For the characters played by Hazel Diaz and Alec Lovejoy (Eloise and Lem), they move from Alabama to New York City and get into trouble. Though Diaz’s character becomes a performer, she drinks too much and is late for rehearsals. This ends up being her downfall – literally, she falls and breaks her leg. Her husband played by Alec Lovejoy, gets involved in crime. However, other characters find success. Dorothy Van Engle’s character of Lena has left Alabama, went to school and has a profitable job and her own apartment. Cora Green’s character arrives in the city down on her luck and broken-hearted but becomes a success on Broadway.
In a way, the story reminds me of “42nd Street.” The temperamental and spoiled star ends up breaking her leg and an unknown performer saves the show and becomes a success.
Many of the performers in “Swing!” were not stars and many were in less than five films, including the leads Cora Green, Hazel Diaz and Dorothy Van Engle. Green was a well-known singer in vaudeville and was in all African American musical revues. Others, like Van Engle, acted mainly only in Micheaux films, according to Disintegrating the Musical by Arthur Knight.
While Micheaux’s films were groundbreaking, he did also play into black stereotypes. For example, in “Swing!” the white “angel” who funds the show says the show name should be changed to “Ah Lubs Dat Man” with a lead singer “fum Bumin-ham.”

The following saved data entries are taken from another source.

/-- A walk of the FDB in progress (R281): the port (30 with ALL), whether it is a FLUSH command's walk, the core
cycle at which it began and the first index it has not visited. -/
structure FdbWalk where
  port : Nat
  all : Bool
  cmd : Bool
  start : Nat
  pos : Nat
  deriving DecidableEq, Repr

/-- The account a cell is charged to (R270). -/
inductive Acct where
  | min | shared | headroom | prot | none
  deriving DecidableEq, Repr

/-- One Cellar cell held by a frame: its bank, its account with the class charged, and its index (R259, R270). -/
structure CellRef where
  bank : Nat
  acct : Acct
  cls : Nat
  idx : Nat
  deriving DecidableEq, Repr

/-- What a MACsec job works with, as the tables stood when it started (R357, R360, R363): its SA and PN, the key material,
the IV, the TCI and the explicit SCI of a SecTAG to write, and the confidentiality offset. -/
structure SecJob where
  sa : Nat
  pn : Nat
  key : Nat
  iv : List Byte
  tci : Nat
  sci : List Byte
  off : Nat
  deriving DecidableEq, Repr

/-- One copy of a frame, holding one descriptor (R258). -/
structure Copy where
  fid : Nat
  port : Nat
  cls : Nat
  vid : Nat
  pcp : Nat
  dei : Bool
  untag : Bool
  mirror : Bool
  /-- Mirror length limit in bytes; 0 none. -/
  trunc : Nat
  reason : Nat
  /-- Core cycle at which it was enqueued. -/
  tEnq : Nat
  /-- Sequence number to write or R-TAG to remove (R300). -/
  rtag : Option Nat
  rtagStrip : Bool
  /-- Transmission has begun. -/
  begun : Bool
  /-- Begun on the cut-through path. -/
  cut : Bool
  /-- Its cipher job, once that has been dispatched (R360). -/
  macsec : Option SecJob
  /-- Hatch that a copy on port 25 is delivered to, or stream slot of a copy on port 27. -/
  hatch : Option Nat
  /-- Bytes charged when transmission began (R303), and the frame as a one-step edit left it (R327). -/
  charged : Nat
  edited : Option (List Byte)
  /-- Pass of its frame that made it (R23, R195). -/
  pass : Nat
  /-- It has been preempted: it leaves in more than one fragment (R175). -/
  fragged : Bool
  deriving DecidableEq, Repr

/-- Cellar, admission, FDB and learning state beside the SWC registers (R256 to R283). -/
structure Cel where
  /-- Free cells of each of the 16 banks (R257). -/
  bankFree : List Nat
  /-- Bank the allocator takes next. -/
  bankNext : Nat
  /-- Bank withdrawn for the standby self-test. -/
  bankOut : Option Nat
  /-- Free descriptors, and those that mirror copies hold (R283). -/
  descFree : Nat
  mirrorHeld : Nat
  /-- Cells charged, by port: MIN and PROT_RSV; by port × 8 + class: shared and headroom. -/
  useMin : Sparse Nat
  useProt : Sparse Nat
  useShared : Sparse Nat
  useHead : Sparse Nat
  /-- Copies waiting in queue q, head first. -/
  queues : Sparse (List Copy)
  /-- Copy in transmission by port, and the preempted copy whose fragments wait (R168). -/
  wire : Sparse (Option Copy)
  preempted : Sparse (Option Copy)
  /-- Copies whose egress job has started while their port's wire was busy, by port × 2 + preemption part (R353). -/
  staged : Sparse (Option Copy)
  /-- FDB entries by index: MAC, VID, DEST, FLAGS, AGE. -/
  fdb : Sparse (Option FdbEntry)
  /-- FDB flush walks in progress, oldest first (R268, R281). -/
  walks : List FdbWalk
  /-- A command of SWC_FDB_CMD (its word) waits for a link-down walk to end (R268). -/
  fdbWait : Option Word
  /-- Requests waiting for the learning unit (R265). -/
  learn : List LearnReq
  /-- Core cycle of the last learning copy by address and VID. -/
  learnCopyAt : List (Nat × Nat × Nat)
  /-- Mirror sample counters by session (R282). -/
  mirrorCount : Sparse Nat
  /-- Hold-off has expired since the port last entered UP, by port. -/
  holdDone : Sparse Bool
  /-- The port has a queue flush in progress, by port. -/
  flushing : Sparse Bool
  /-- Classes that have left XOFF and whose release frame is not yet sent, by port. -/
  xoffLeft : Sparse Nat
  /-- A PFC or PAUSE frame is due after an XOFF change, by port. -/
  pfcDue : Sparse Bool
  /-- Core cycle at which the frame or fragment on the wire of each port began (R168). -/
  wireAt : Sparse Nat
  /-- Frames that the held senders of ports 24 to 28 wait to send, oldest first: class, bytes and one-step mode (R274). -/
  hold : Sparse (List (Nat × List Byte × Bool))
  deriving DecidableEq, Repr

/-- The key record (R182), field by field; `addr` holds bytes 16 to 47. -/
structure Key where
  depthExceeded : Bool
  malformed : Bool
  frag : Bool
  firstFrag : Bool
  l4Absent : Bool
  tunnelTaken : Bool
  innerL3 : Bool
  passLimit : Bool
  epochValid : Bool
  rtag : Bool
  inPort : Nat
  passes : Nat
  headers : Nat
  epoch : Nat
  malf : Nat
  l3 : Nat
  l4Proto : Nat
  outerTag : Nat
  innerTag : Nat
  ethertype : Nat
  tos : Nat
  ttl : Nat
  addr : List Byte
  l4Src : Nat
  l4Dst : Nat
  tcpFlags : Nat
  tagCount : Nat
  rtagSeq : Nat
  tunnel : Nat
  user : Word
  deriving DecidableEq, Repr

/-- A frame-length check that awaits the end of the frame (R190, R191). -/
structure LenCheck where
  code : Nat
  /-- Offset of the header in the frame. -/
  at_ : Nat
  /-- The length the header states: 802.3 length, IPv4 total length or IPv6 payload length. -/
  stated : Nat
  deriving DecidableEq, Repr

/-- How a parse ended (R189). -/
inductive ParseEnd where
  | normal | depth | malf (code : Nat)
  deriving DecidableEq, Repr

/-- What an instance of a program is doing (R179). -/
inductive EngStatus where
  | idle
  | run
  /-- Stalled until the frame holds `need` bytes or has ended (R17). -/
  | stalled (need : Nat)
  /-- Ended; waits for the end of the frame or of the window for its length checks (R191, R192). -/
  | waitEnd
  | ended
  deriving DecidableEq, Repr

/-- What SEL names for type AUTO: the context the previous header step left (R211). -/
inductive SelCtx where
  | ether | tunnel | ip4 | ip6 | udp | none
  deriving DecidableEq, Repr
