-- ==== Sys2Proof/Machine/Cls.lean ====
section
/-!
DEFINITION. Zones, classification trees, epochs and the firewall session table (R224 to R255, R522).
-/
namespace Sys2Proof.Machine

/-- CLS, FWL and SWC counters (R253, R254, R285, R286). -/
def Ctr.cls (i : Nat) : Nat := 0x190400 + 8 * i
def Ctr.fwl (i : Nat) : Nat := 0x1A0400 + 8 * i
def Ctr.swc (i : Nat) : Nat := 0x202000 + 8 * i
def Ctr.port (n i : Nat) : Nat := 0x203000 + 0x80 * n + 8 * i

/-- The 16 bits of the per-boot SipHash of a hash input that serve way `w` (R245, R263). -/
def State.hashSlice (s : State) (key : List Byte) (w : Nat) : Nat :=
  ((sipHash (Config.hashKey s.cls.hashDraw) key).extractLsb' (16 * w) 16).toNat

/-- The zone entry of port `n` and VID `v` that R224 uses: a VID entry, or the port's own. -/
def State.zoneFields (s : State) (n v : Nat) : Nat × Nat :=
  if s.on (.CLS_PORT_ZONE_VID_EN n) && s.on (.CLS_VID_ZONE_VALID v) then
    (s.rf (.CLS_VID_ZONE_ZONE v), s.rf (.CLS_VID_ZONE_MULTI_ZONE v))
  else (s.rf (.CLS_PORT_ZONE_ZONE n), s.rf (.CLS_PORT_ZONE_MULTI_ZONE n))

/-- R224: the source zone of a frame of port `n` in VID `v`; also the zone of a port (R226). -/
def State.zoneOf (s : State) (n v : Nat) : Nat := (s.zoneFields n v).1

/-- FDB key of an address and VID: the hash input of R263. -/
def fdbKey (mac vid : Nat) : List Byte := bytesBE 6 mac ++ bytesLE 2 vid

/-- The FDB index of way `w` for an address and VID (R263). -/
def State.fdbIndex (s : State) (mac vid w : Nat) : Nat := w * 4096 + s.hashSlice (fdbKey mac vid) w % 4096

/-- The FDB entry at an index. -/
def State.fdbAt (s : State) (i : Nat) : Option FdbEntry := spGet (fun _ => none) s.cel.fdb i

/-- Store or clear the FDB entry at an index; a write clears the word's damage. -/
def State.fdbPut (s : State) (i : Nat) (e : Option FdbEntry) : State :=
  { s.eccClear .fdb i with cel := { s.cel with fdb := spSet (fun _ => none) s.cel.fdb i e } }

/-- Index of the entry of an address and VID, if any (R263). -/
def State.fdbFind (s : State) (mac vid : Nat) : Option Nat :=
  ((List.range 4).map (s.fdbIndex mac vid)).find? (fun i =>
    match s.fdbAt i with
    | some e => e.mac == mac && e.vid == vid
    | none => false)

/-- R267: a read of an FDB entry with an uncorrectable error invalidates it. -/
def State.fdbCheck (s : State) (i : Nat) : Bool × State :=
  let r := s.eccRead .fdb i 0x142 none
  if r.1 then (false, (r.2.fdbPut i none).cinc (Ctr.swc 8)) else (true, r.2)

/-- Read the FDB for an address and VID (R225, R264, R267). -/
def State.fdbLookup (s : State) (mac vid : Nat) : Option FdbEntry × State :=
  match s.fdbFind mac vid with
  | none => (none, s)
  | some i => let r := s.fdbCheck i; if r.1 then (r.2.fdbAt i, r.2) else (none, r.2)

/-- FDB entry flags (R263). -/
def FdbEntry.static (e : FdbEntry) : Bool := bitAt e.flags 6
def FdbEntry.locked (e : FdbEntry) : Bool := bitAt e.flags 5
def FdbEntry.discard (e : FdbEntry) : Bool := bitAt e.flags 4
def FdbEntry.multi (e : FdbEntry) : Bool := bitAt e.dest 31
/-- The destination set an entry gives: its port, or its port mask (R263, R264). -/
def FdbEntry.ports (e : FdbEntry) : Nat := if e.multi then e.dest % 2 ^ 30 else 2 ^ (e.dest % 32)

/-- A group address: bit 0 of the first octet. -/
def macGroup (mac : Nat) : Bool := bitAt mac 40

/-- R225: the destination zone from the FDB read `r` at the start of stage 6. -/
def State.destZone (s : State) (inPort vid dmac : Nat) (r : Option FdbEntry) : Nat :=
  match r with
  | some e =>
    if !macGroup dmac && !e.multi then s.zoneOf (e.dest % 32) vid else (s.zoneFields inPort vid).2
  | none => (s.zoneFields inPort vid).2

/-- Tree memory word. -/
def State.treeWord (s : State) (w : Nat) : Nat := (spGet (fun _ => 0) s.cls.tree w).toNat

/-- Write a tree memory word; a write clears its damage. -/
def State.treePut (s : State) (w : Nat) (v : Nat) : State :=
  { s.eccClear .tree w with cls := { s.cls with tree := spSet (fun _ => 0) s.cls.tree w (BitVec.ofNat 64 v) } }

/-- First word of bank `b` (R227). -/
def bankBase (b : Nat) : Nat := b * 131072

/-- Half-word `h` of the key record, little-endian (R232). -/
def keyHalf (k : List Byte) (h : Nat) : Nat := ofBytesLE ((k.drop (2 * h)).take 2)

/-- Word `w` of the key record, little-endian (R229). -/
def keyWord (k : List Byte) (w : Nat) : Nat := ofBytesLE ((k.drop (4 * w)).take 4)

/-- One check of a rule (R232). -/
def ruleCheck (k : List Byte) (absent : Bool) (lo hi sel : Nat) : Bool :=
  let h := sel % 32
  if !bitAt sel 5 then true
  else if (h = 24 || h = 25) && absent then bitAt sel 6
  else lo ≤ keyHalf k h && keyHalf k h ≤ hi

/-- R232: whether a rule's two words match a key record. -/
def ruleMatch (k : List Byte) (absent : Bool) (w0 w1 : Nat) : Bool :=
  ruleCheck k absent (bitsAt w0 0 16) (bitsAt w0 16 16) (bitsAt w1 0 8) &&
  ruleCheck k absent (bitsAt w0 32 16) (bitsAt w0 48 16) (bitsAt w1 8 8) &&
  (keyHalf k 0 &&& bitsAt w1 32 16) == bitsAt w1 48 16

/-- How a tree walk ends: an action index and maybe a rule, or a fault at a bank word. -/
inductive WalkOut where
  | action (a : Nat) (rule : Option Nat)
  | fault (word : Nat)
  /-- An uncorrectable word was read (R231). -/
  | ecc (word : Nat)
  deriving DecidableEq, Repr

/-- Read bank word `w` for a walk (R231). -/
def State.walkRead (s : State) (b w : Nat) : Option Nat × State :=
  let r := s.eccRead .tree (bankBase b + w) 0x110 (some w)
  if r.1 then (none, r.2) else (some (s.treeWord (bankBase b + w)), r.2)

/-- The candidates `r`, `r + 1`, … of a leaf, `n` of them, in ascending order (R230). -/
def State.walkLeaf (s : State) (b : Nat) (k : List Byte) (absent : Bool) (dflt : Nat) : Nat → Nat → WalkOut × State
  | 0, _ => (.action dflt none, s)
  | n + 1, r =>
    match s.walkRead b (1024 + 2 * r) with
    | (none, s) => (.ecc (1024 + 2 * r), s)
    | (some w0, s) =>
      match s.walkRead b (1025 + 2 * r) with
      | (none, s) => (.ecc (1025 + 2 * r), s)
      | (some w1, s) =>
        if ruleMatch k absent w0 w1 then (.action (bitsAt w1 16 12) (some r), s)
        else s.walkLeaf b k absent dflt n (r + 1)

/-- R230: the walk from `node`, with the levels that are left. -/
def State.walk (s : State) (b : Nat) (k : List Byte) (absent : Bool) (dflt : Nat) : Nat → Nat → WalkOut × State
  | 0, node => (.fault node, s)
  | fuel + 1, node =>
    if node < 41984 || 131071 < node then (.fault node, s)
    else
      match s.walkRead b node with
      | (none, s) => (.ecc node, s)
      | (some w, s) =>
        match bitsAt w 62 2 with
        | 0 =>
          let shift := bitsAt w 53 5
          let nbits := bitsAt w 50 3
          if shift + nbits + 1 > 32 then (.fault node, s)
          else s.walk b k absent dflt fuel (bitsAt w 0 17 + bitsAt (keyWord k (bitsAt w 58 4)) shift (nbits + 1))
        | 1 =>
          let rule := bitsAt w 0 14
          let count := bitsAt w 48 3
          if rule + count > 16383 then (.fault node, s) else s.walkLeaf b k absent dflt (count + 1) rule
        | 2 => (.action dflt none, s)
        | _ => (.fault node, s)

/-- What stage 6 gives: the action word (word 0 of R233), the rule, and whether the frame is denied without
an action. -/
structure TreeOut where
  action : Option Nat
  rule : Option Nat
  deriving DecidableEq, Repr

/-- R231: a walk fault denies the frame. -/
def State.walkFault (s : State) (word : Nat) (ecc : Bool) : State :=
  let s := s.cinc (Ctr.cls 3)
  let s := s.wf .CLS_INT_WALK_FAULT 1
  if ecc then s else s.report 0x111 0x08 word

/-- Stage 6 (R228 to R233): the walk of the zone pair in bank `b`, and the action it selects. -/
def State.treeWalk (s : State) (b zs zd : Nat) (k : List Byte) (absent : Bool) : TreeOut × State :=
  let pw := zs * 32 + zd
  match s.walkRead b pw with
  | (none, s) => (⟨none, none⟩, s.walkFault pw true)
  | (some p, s) =>
    if !bitAt p 63 then (⟨none, none⟩, s.cinc (Ctr.cls 2))
    else
      let r := if bitAt p 62 then s.walk b k absent (bitsAt p 32 12) 32 (bitsAt p 0 17)
               else (.action (bitsAt p 32 12) none, s)
      match r with
      | (.fault w, s) => (⟨none, none⟩, s.walkFault w false)
      | (.ecc w, s) => (⟨none, none⟩, s.walkFault w true)
      | (.action a rule, s) =>
        let aw := 33792 + 2 * a
        match s.walkRead b aw with
        | (none, s) => (⟨none, none⟩, s.walkFault aw true)
        | (some w, s) =>
          if bitsAt w 0 3 ≥ 6 then (⟨none, none⟩, s.walkFault aw false)
          else
            -- a pass decided by DEFAULT (R253), and HITS, word 1 of the action (R233)
            let s := if rule.isNone then s.cinc (Ctr.cls 1) else s
            let hw := bankBase b + aw + 1
            (⟨some w, rule⟩, s.treePut hw ((s.treeWord hw + 1) % 2 ^ 64))

/-- The bank that an epoch stamp selects (R239). -/
def State.bankOf (s : State) (stamp : Nat) : Nat :=
  let a := s.rf .CLS_EPOCH_STATUS_ACTIVE
  if stamp = s.rf .CLS_EPOCH_STATUS_EPOCH then a else 1 - a

/-- R240: when OLD_REFS is 0 and final, the old bank is free. -/
def State.checkOldFree (s : State) : State :=
  if s.rf .CLS_EPOCH_STATUS_OLD_REFS = 0 && !s.on .CLS_EPOCH_STATUS_SWAP_PENDING &&
      !s.on .CLS_EPOCH_STATUS_OLD_FREE then
    (s.wf .CLS_EPOCH_STATUS_OLD_FREE 1).wf .CLS_INT_OLD_FREE 1
  else s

Along with changing the show name to something demeaning to the actors, Mandy – played by Cora Green – also goes back to her no good husband. These turn of events don’t feel like a happy ending to me, and I’m not sure if that was the goal.
Despite some issues with the plot, the film gives us the opportunity to see some great talent. Cora Green’s performance of the song “Bei Mir Bist di Schön” is a real highlight. We also get to see Doli Armena, also known as Dolly Jones, perform her trumpet on the film, which is a treat. Armena was the first female trumpet player to be recorded and “Swing!” was, unfortunately, her only screen appearance.
“Swing!” (1938) is an interesting film as it is part of Oscar Micheaux’s repertoire, and was towards the end of his career. Though the plot has some issues, I loved getting to see the talents of performers who I would not see showcased in other films.